The Company purchased products and services from its Dart Holding Company Ltd. (“Dart”) joint venture totaling $0.4 million and $0.1 million during the three months ended September 30, 2018 and 2017, respectively. The Company purchased products from Dart totaling $1.7 million and $0.4 million during the nine months ended September 30, 2018 and 2017, respectively. The Company also has a note receivable from Dart which had balances of $2.4 million and $2.9 million as of September 30, 2018 and December 31, 2017, respectively. Purchases from Dart are included in operating expenses on the consolidated statements of income, and the note receivable is included in equity investments and advances on the consolidated balance sheets.
During the three months ended September 30, 2018, the Company received dividends of $1.0 million from Dart.
During the three months ended September 30, 2018 and 2017, the Company incurred fees of less than $0.1 million and $0.1 million, respectively, for simulator services from its Era Training Center, LLC (“ETC”) joint venture, and during each of the three months ended September 30, 2018 and 2017, the Company provided helicopter, management and other services to ETC of less than $0.1 million. During the nine months ended September 30, 2018 and 2017, the Company incurred fees of $0.2 million and $0.5 million, respectively, for simulator services from ETC, and during each of the nine months ended September 30, 2018 and 2017 the Company provided helicopter, management and other services to ETC of $0.1 million and $0.2 million, respectively. Revenues from ETC are recorded in operating revenues, and expenses incurred are recorded in operating expenses on the consolidated statements of operations.

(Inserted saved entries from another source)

/-- The output of a RAY: one HIT record. -/
def rayRecord (_ : AgentUnit) (r : BitVec 512) (k : Nat) : GM (Option (Nat × BitVec 512)) := do
  recordOk 0x30 [(4, 0, 1), (8, 0, 192), (0x20, 0, 64), (0x28, 0, 64), (0x30, 0, 128)] true r
  if k ≠ 0 then pure none
  else do
    let w := (List.range 8).map (fun j => pFld r (8 + 4 * j) 4)
    match ← tryG (rayQuery (pFld r 0x28 8) w (pBits r 4 0 0 = 1)) with
    | .ok (some h) => pure (some (0, hitRecord r 1 h))
    | .ok none => pure (some (0, hitRecord r 0 { t := 0, key := 0, addr := 0 }))
    | .error .malformed => pure (some (0, hitRecord r 4 { t := 0, key := 0, addr := 0 }))
    | .error e => endG e

/-- RAY_TRAVERSAL (06 R149). -/
def execRayTraversal (graph node bin : Nat) (s : State) : Host.Outcome State Fault Refusal :=
  match unitOfNode s graph node 3 with
  | none => .next s
  | some u => .next ((unitTry u bin rayRecord s).getD s)

/-- A record in the input of an AV1 encoder node: R129 lists no record type that it consumes, so the unit stops (06 R128). -/
def av1Record (_ : AgentUnit) (_ : BitVec 512) (_ : Nat) : GM (Option (Nat × BitVec 512)) := endG .malformed

/-- What a unit of a kind does with a record. -/
def unitKindWork (kind : Nat) : AgentUnit → BitVec 512 → Nat → GM (Option (Nat × BitVec 512)) :=
  match kind with
  | 1 => meshlet
  | 2 => triBlock
  | 3 => rayRecord
  | 4 => blendRecord
  | _ => av1Record

/-- The bin on which a unit can make a step now. -/
def unitReady (s : State) (u : AgentUnit) : Option Nat :=
  let v := lqDesc s u.input
  if u.stopped then none
  else (List.range (lqBins v)).find? (fun b => (unitTry u b (unitKindWork u.kind) s).isSome)

/- The optimiser engine (06 R145, R146). -/

/-- The six bounds that contain two boxes; a NaN bound takes no part. -/
def boxUnion (a b : List Nat) : List Nat :=
  let pick (less : Bool) (x y : Nat) : Nat :=
    if (decodeF 6 x).isNaN then y
    else if (decodeF 6 y).isNaN then x
    else if (f32Order x < f32Order y) = less then x else y
  (List.range 6).map (fun k => pick (k < 3) (nth 0 a k) (nth 0 b k))

/-- Child slot k of a node of 192 bytes. -/
def slotOf (v k : Nat) : Nat := byteFld v (0x40 + 32 * k) 32

/-- The REF of a slot, and its box. -/
def slotRef (x : Nat) : Nat := byteFld x 24 8
def slotBox (x : Nat) : List Nat := sixAt x 0

/-- Whether a slot names a node at a VA. -/
def slotNames (x va : Nat) : Bool := slotRef x % 4 = 1 && refAddr (slotRef x) = va

/-- The union of the boxes of a node's children. -/
def childrenBox (v : Nat) : Option (List Nat) :=
  (List.range (byteFld v 4 1)).foldl (fun acc k => match acc with
    | none => some (slotBox (slotOf v k))
    | some b => some (boxUnion b (slotBox (slotOf v k)))) none

/-- Half the surface of a box in units of 2^−298; a box with a NaN or an infinite bound counts nothing. -/
def boxSurface (b : List Nat) : Int :=
  match b.mapM f32Grid with
  | none => 0
  | some g =>
    let side (k : Nat) : Int := nth 0 g (k + 3) - nth 0 g k
    side 0 * side 1 + side 1 * side 2 + side 2 * side 0

/-- The nodes that a change concerns: the VA of each and its 192 bytes. -/
abbrev Nodes := List (Nat × Nat)

/-- A write of a change: VA, bytes, value. -/
abbrev Edit := Nat × Nat × Nat

/-- The bytes of a node. -/
def Nodes.at_ (m : Nodes) (va : Nat) : Nat := ((m.find? (fun e => e.1 = va)).map (·.2)).getD 0

/-- The nodes after writes. -/
def Nodes.edit (m : Nodes) (l : List Edit) : Nodes :=
  l.foldl (fun m (va, n, x) => m.map (fun e =>
    if e.1 ≤ va ∧ va < e.1 + 192 then (e.1, setFld e.2 (8 * (va - e.1 + n) - 1) (8 * (va - e.1)) x) else e)) m

/-- The summed half surface of the boxes of all slots of nodes. -/
def Nodes.surface (m : Nodes) : Int :=
  (m.flatMap (fun e => (List.range (byteFld e.2 4 1)).map (fun k => boxSurface (slotBox (slotOf e.2 k))))).foldl (· + ·) 0

/-- The writes that put a slot into the free place of a node, and those that take slot k out of one. -/
def Nodes.addSlot (m : Nodes) (va x : Nat) : List Edit :=
  let n := byteFld (m.at_ va) 4 1
  [(va + 0x40 + 32 * n, 32, x), (va + 4, 1, n + 1)] ++ (if slotRef x % 4 = 1 then [(refAddr (slotRef x) + 8, 8, va)] else [])
def Nodes.dropSlot (m : Nodes) (va k : Nat) : List Edit :=
  let v := m.at_ va
  let n := byteFld v 4 1
  (List.range (n - 1 - k)).map (fun i => (va + 0x40 + 32 * (k + i), 32, slotOf v (k + i + 1)))
    ++ [(va + 4, 1, n - 1), (va + 0x40 + 32 * (n - 1), 32, 0)]

/-- The write of the box of a node in its parent. -/
def Nodes.rebox (m : Nodes) (parent va : Nat) (f : List Nat → List Nat) : List Edit :=
  let v := m.at_ parent
  match (List.range (byteFld v 4 1)).find? (fun k => slotNames (slotOf v k) va) with
  | none => []
  | some k =>
    let b := f (slotBox (slotOf v k))
    [(parent + 0x40 + 32 * k, 24, (List.range 6).foldl (fun y j => y + nth 0 b j * 2 ^ (32 * j)) 0)]

/-- The writes that rebox the nodes of a chain, each in the next, from the bottom up. -/
def Nodes.reboxUp (m : Nodes) (f : Nodes → Nat → List Nat → List Nat) : List Nat → List Edit
  | a :: b :: rest =>
    let l := m.rebox b a (f m a)
    l ++ (m.edit l).reboxUp f (b :: rest)
  | _ => []

/-- The writes of a change in the order of R146, in six groups: locks, grown boxes, new references, old references, shrunk boxes, and
VERSION + 1 with LOCK clear. grow lists the chains whose boxes grow by a box, moves the slots that go to a node, drops the slots
that leave one. -/
def changeWrites (m : Nodes) (grow : List (List Nat × List Nat)) (moves drops : List (Nat × Nat)) (shrink : List (List Nat)) : Nodes × List (List Edit) :=
  let step (x : Nodes × List (List Edit)) (f : Nodes → List Edit) : Nodes × List (List Edit) := (x.1.edit (f x.1), x.2 ++ [f x.1])
  let vls (m : Nodes) (f : Nat → Nat) : List Edit := m.map (fun e => (e.1, 4, f (byteFld e.2 0 4)))
  let each {α : Type} (l : List α) (f : Nodes → α → List Edit) (m : Nodes) : List Edit :=
    (l.foldl (fun (x : Nodes × List Edit) a => (x.1.edit (f x.1 a), x.2 ++ f x.1 a)) (m, [])).2
  let x := step (m, []) (fun m => vls m (fun v => v / 2 * 2 + 1))
  let x := step x (each grow (fun m g => m.reboxUp (fun _ _ old => boxUnion old g.2) g.1))
  let x := step x (each moves (fun m e => m.addSlot e.1 e.2))
  let x := step x (each drops (fun m e => m.dropSlot e.1 e.2))
  let x := step x (each shrink (fun m l => m.reboxUp (fun m a old => (childrenBox (m.at_ a)).getD old) l))
  step x (fun m => vls m (fun v => (v / 2 * 2 + 2) % 2 ^ 32))

/-- Numbers in ascending order. -/
def sortedNats (l : List Nat) : List Nat := l.foldl (fun acc x => acc.takeWhile (· ≤ x) ++ x :: acc.dropWhile (· ≤ x)) []

/-- Read nodes in ascending address order; a locked one is none that this engine may change. -/
def readNodes (l : List Nat) : GM Nodes :=
  (sortedNats l.eraseDups).mapM (fun va => do
    if va % 64 ≠ 0 then endG .malformed
    else do
      let v ← gNum va 192
      if bitOf v 0 ∨ 4 < byteFld v 4 1 then endG .malformed else pure (va, v))

/-- The ancestors of a node by its parent addresses, itself first, at most 33. -/
def ancestors (va : Nat) : Nat → GM (List Nat)
  | 0 => pure []
  | k + 1 => do
    let v ← gNum va 192
    let up := byteFld v 8 8
    if up = 0 then pure [va] else do
      let l ← ancestors up k
      pure (va :: l)

/-- The nodes that slots name. -/
def namedNodes (l : List Nat) : List Nat := l.filterMap (fun x => if slotRef x % 4 = 1 then some (refAddr (slotRef x)) else none)

/-- A rotation: child ps of a node changes places with child cs of its child node. -/
def rotatePlan (parent child ps cs : Nat) : GM (Nodes × Nodes × List (List Edit)) := do
  let m ← readNodes [parent, child]
  let a := slotOf (m.at_ parent) ps
  let b := slotOf (m.at_ child) cs
  let np := byteFld (m.at_ parent) 4 1
  let nc := byteFld (m.at_ child) 4 1
  if parent = child ∨ np ≤ ps ∨ nc ≤ cs ∨ 3 < np ∨ 3 < nc ∨ slotNames a child
      ∨ !(List.range np).any (fun k => slotNames (slotOf (m.at_ parent) k) child) then endG .malformed
  else do
    let m ← readNodes ([parent, child] ++ namedNodes [a, b])
    let (after, w) := changeWrites m [([child, parent], slotBox a)] [(child, a), (parent, b)] [(child, cs), (parent, ps)] [[child, parent]]
    pure (m, after, w)

/-- A re-insertion: one primitive slot moves to the end of another node; boxes grow above the target and shrink above the source, up
to the common ancestor. -/
def reinsertPlan (source target slot : Nat) : GM (Nodes × Nodes × List (List Edit)) := do
  let up ← ancestors source 33
  let down ← ancestors target 33
  match up.find? (fun n => down.contains n) with
  | none => endG .malformed
  | some top => do
    let upto (l : List Nat) : List Nat := l.takeWhile (· ≠ top) ++ [top]
    let m ← readNodes (upto up ++ upto down)
    let x := slotOf (m.at_ source) slot
    if source = target ∨ byteFld (m.at_ source) 4 1 ≤ slot ∨ 3 < byteFld (m.at_ target) 4 1 ∨ slotRef x % 4 ≠ 2 then endG .malformed
    else do
      let (after, w) := changeWrites m [(upto down, slotBox x)] [(target, x)] [(source, slot)] [upto up]
      pure (m, after, w)

/-- A change from its claim (R145): the hierarchy is optimised by this cluster, is not frozen, and the change lowers the summed box surface; the word
of EPOCH, even, with HOLDS = 0, becomes EPOCH + 1. It answers the writes of the change. -/
def claimG (index root : Nat) (c : OptChange) : GM (Nat × List (List Edit)) := do
  let h ← readRoot root
  let e ← gNum ((root + 8) % 2 ^ 64) 8
  let o ← gNum ((root + 0x28) % 2 ^ 64) 8
  if h.frozen ∨ h.epoch % 2 = 1 ∨ e ≠ h.epoch ∨ !bitOf o 0 ∨ fld o 9 1 ≠ index then endG .malformed
  else do
    let (before, after, w) ← (match c with
      | .rotate p ch ps cs => rotatePlan p.toNat ch.toNat ps cs
      | .reinsert a b k => reinsertPlan a.toNat b.toNat k)
    if before.surface ≤ after.surface then endG .malformed
    else do
      gPut ((root + 8) % 2 ^ 64) 8 (h.epoch + 1)
      pure (h.pos, w)

/-- OPTIMISER_CHANGE (06 R145, R146): the claim of a change, whose writes then follow. A change that the hierarchy does not allow is not made, and one
engine makes one change at a time. After a RESIZE has taken the cluster that optimised a hierarchy, no other makes a change there while OPTCL
keeps its value (R158). -/
def execOptimiserChange (cluster : Nat) (root : Word) (change : OptChange) (s : State) : Host.Outcome State Fault Refusal :=
  let p := partOfCluster s cluster
  let index := clusterIndex s cluster
  if clusterOwner s cluster = none ∨ (s.part p).changes.any (fun r => r.cluster = cluster) then .next s
  else match runG p (claimG index root.toNat change) s with
  | (.error _, _) => .next s
  | (.ok (pos, w), t) =>
    if (s.part p).bound.any (fun b => b.1 = pos && b.2.1 = index && b.2.2 ≠ cluster) then .next s
    else .next (t.modPart p (fun q => { q with
      bound := q.bound.filter (fun b => b.1 ≠ pos) ++ [(pos, index, cluster)]
      changes := q.changes ++ [{ cluster := cluster, root := root.toNat, writes := w, since := s.now }] }))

During the three months ended September 30, 2018, the Company entered into an agreement to dissolve ETC in exchange for the settlement of an existing promissory note with an outstanding principal amount of $3.6 million by acquiring the assets of the joint venture. The agreement included the sale of three simulators to the Company for $2.9 million, partial ownership in a fourth simulator for $0.4 million and a note receivable from the Company’s partner in ETC for $0.4 million.